Microsoft Word - BREATHLESS.doc, page 11
Lilith shook her head at him. "I can't believe you're doing this," she said to him.
"Shut up, Lilith," said Toby.
That was more like the Toby-Lilith exchanges I was used to. Jason was found and everything was back to normal. The world was perfect. I took Toby's hand. "Let's go,"
I said.
"Right now?" asked Toby. "But we haven't eaten lunch yet."
"I can't eat right now. I'm too excited," I said.
I was terrified teachers would stop us in the halls or in the parking lot. But both the halls and the parking lot were empty. Once we were in Toby's truck, the drive back to my house seemed to take hours and hours. I thought it would never end. On our way, I wondered how Jason was. Had he been hurt at all? Had he run away or had he been captured? If he'd been captured, had he gotten away? Would he look dirty and tired?
Would he just want to sleep? Would he tell me everything?
Fat chance of that. Jason never told me anything.
Finally, however, we did make it back to my house. Toby didn’t come in. "I'm going back to school," he grumbled. "Maybe if I go back, I won't get in as much trouble."
That was fine with me. Toby dropped me at the top of my driveway, and I ran all the way down the hill to the door. I burst inside.
My mother and father were in the kitchen with Sheriff Damon, two of the deputies, several members of the search party, and, yes, Jason. But Jason was handcuffed.
There were scratches on his face. His clothes were a little worse for wear. And the expression on his face was not happy.
I didn't care. I was so happy to see him, I bounded across the room and flung my arms around him. He couldn’t hug me back because his arms were handcuffed behind his back. But he did smile when he saw me.
"You're okay," I said. "I was so worried."
"I'm fine," he said.
I pulled back and looked into his eyes, shaking my head. "I'm so glad you're okay.
You have no idea what I thought might have happened to you."

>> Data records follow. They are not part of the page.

-- ==== Sys2Proof/Certificates/Slice0/Obligations.lean ====
section
/-! DEFINITION. The statements for the provers: one per headline rule of the machine, then one per family of commands. Each says
what the machine does, in the model's own names; the docstring gives the statement in words and where the spec says it. -/

open Sys2Proof Sys2Proof.Machine

/-- A step runs the command at the front of the queue. For every command c and state s, the step of s with c put at the
front of its queue is exec of c on s, that is, on s with the queue's rest. Spec: 01_device_overview.md: Flows of data, time
and authority. -/
def Obligations.StepRunsTheFrontCommand : Prop :=
  ∀ (c : Instr) (s : State), step { s with pending := c :: s.pending } = exec c s

/-- An empty queue idles for one cycle of the time base (the model's choice, log 1). For every state whose queue is empty,
the step answers a next state, namely the state after one tick of the time base. That an idle step stands for one cycle of
the time base is the model's choice (DESIGN CHOICE, assumption log 1). Spec: 02_cell_time.md: Reference and time-base
counter. -/
def Obligations.AnEmptyQueueIdlesForOneCycle : Prop :=
  ∀ s : State, s.pending = [] → step s = .next (tick s)

/-- The state after reset meets the invariant and has an empty queue. State.reset meets the invariant Sound: every byte
store is in its canonical form and every bounded queue is within its bound. Its queue of commands is empty. Spec:
18_startup_identity.md: Reset sources; 18_startup_identity.md: Boot sequence. -/
def Obligations.ResetStateIsSound : Prop :=
  State.reset.Sound ∧ State.reset.pending = []

/-- Every step answers a next state and keeps the invariant. From every state that meets the invariant Sound, whether a run
reaches it or not, the step answers a next state, and that state meets Sound: the ten byte stores and the content of a
waiting commit are in canonical form, and the fault log (64), the journal-frame queue (64), the journal's RAM buffer (512),
each replay window (64), each capture queue (64) and the unacknowledged cells of each link direction (32) are within their
bounds. Spec: 01_device_overview.md: Bank links; 07_fast_inputs.md: Capture queue; 10_firebreak.md: Fault identifiers;
12_mailboxes.md: Sequence numbers and replay; 15_cell_link.md: Journal frames; 17_external_memory.md: Journal records. -/
def Obligations.EveryStepKeepsTheInvariant : Prop :=
  ∀ s : State, s.Sound → ∃ t, step s = .next t ∧ t.Sound

/-- Every command completes in every sound state, keeps the invariant and leaves the queue alone. For every command of the
table, with any operands, and every state that meets the invariant Sound, exec answers a next state; that state meets Sound
and its queue of waiting commands is the one before. No command ends in a fault or a refusal. Spec:
95_what_each_step_holds.md. -/
def Obligations.EveryCommandCompletesAndLeavesTheQueue : Prop :=
  ∀ (c : Instr) (s : State), s.Sound → ∃ t, exec c s = .next t ∧ t.Sound ∧ t.pending = s.pending

/-- The frame: a command changes no part of the state outside the parts it may change. For every command c, every sound
state s with exec c s = next t, and every part q of the state that is not among mayChange c, part q of t is part q of s.
mayChange names, for each command, the parts its rules let it change, out of 66 parts: each of the 28 classes of the
parameters in effect, the staged set, the bank configuration, the time base, the banks, the two lines and the logic-side
ends of the bank links, the universal channels, the load switches, the fast inputs, the capture queues, the scalings of the
points, what the logic side remembers of the coppice groups, the schedule, Canopy, Glade, its rule banks, the fault events,
the fault log with the safe-state records, the watchdogs, Heartwood, the host serial link, the endpoints, the message RAM,
its buffers, the execution queue, the waiting commits, the ports, the switch tables, the delivered frames, GCL, the pairs,
the NOR, the memory port, the events for the journal, the journal, the supplies with the start, and the model's own count of
free values. Spec: 95_what_each_step_holds.md. -/
def Obligations.CommandsChangeOnlyTheirParts : Prop :=
  ∀ (c : Instr) (s t : State) (q : Part), s.Sound → exec c s = .next t → q ∉ mayChange c → q.same s t

/-- No run from a sound state stops. For every number of steps n and every state that meets the invariant Sound, each of the
next n steps answers a next state. Spec: 95_what_each_step_holds.md. -/
def Obligations.NoRunStops : Prop :=
  ∀ (n : Nat) (s : State), s.Sound → SafeFor n s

"Nothing happened," he said, and he grinned at me. His grin looked like the grin in the picture. A real grin, not like his usual brief one.
"What are you doing here?" asked my dad.
And both Jason's and my grins faded.
I turned on my father. "I had to see for myself," I said.
"You should be at school."
"Dad!" I said. "I risked ISS to get here. I'm willing accept the consequences of my actions, nonproductive as they may be."
"Your mother's taking you back to school," he said.
"No she's not!" I said. "I'm staying here. And why is Jason handcuffed?"
My father strode over to me, took my by the arm and led me out of the house. What was wrong with him? My dad never forced me to do things. My parents always wanted me to make my own decisions. And I'd made my own decision. They couldn't make me go back to school!
But they did.
* * *
Later that evening, I was sprawled on my bed in my room working on the French assignment I couldn't get done earlier. Someone knocked on my door.
"Come in," I called.
Jason came into my room. He sat down on the bed next to me. Startled, I sat up straight. He was very close to me, and my eyes settled on different areas of his body.
His shoulders were broad. His forearms were covered in downy dark hair. His fingers were thick and powerful. I shook myself. Forced myself to look at his face. "Hi," I said.
"Azazel, you have to help me get out of here," he said.
"What?" I said. "No." After all of that, after I'd just gotten him back, there was no way I was helping him leave again. I wanted him as close as possible. I couldn't handle the worry.
"You don't understand," he said. "It's not safe for me to be here. If anything happened to you—to your family—I wouldn't ever be able to forgive myself."
I hadn't had any time to talk to Jason. Dinner had been a boisterous affair, full of the regular noise my large family made. Somehow, the subject of Jason's escape had been avoided over mounds of spaghetti and meatballs. We hadn't talked about my leaving school early to come see him either. Instead, my mother had dominated the conversation, asking the guys all about their schoolwork. Since that was the last thing they actually wanted to talk about, they'd tried to change the subject often, without much success. My mom was persistent. After dinner, I'd gone back to my room to work on the huge pile of homework I had. Now I had Jason to myself. "What happened, Jason?" I asked. "Did you run away? Did that man take you away?"
"I left," he said. "I haven't seen Hallam since last night."
"Hallam?"
"That's his name," said Jason.
I nodded.
"Sheriff Damon says that no one else has seen him since yesterday either, but that doesn't mean anything," said Jason. "He's out there. And he's not going to give up until he finds me. That's why you have to help me get out of here."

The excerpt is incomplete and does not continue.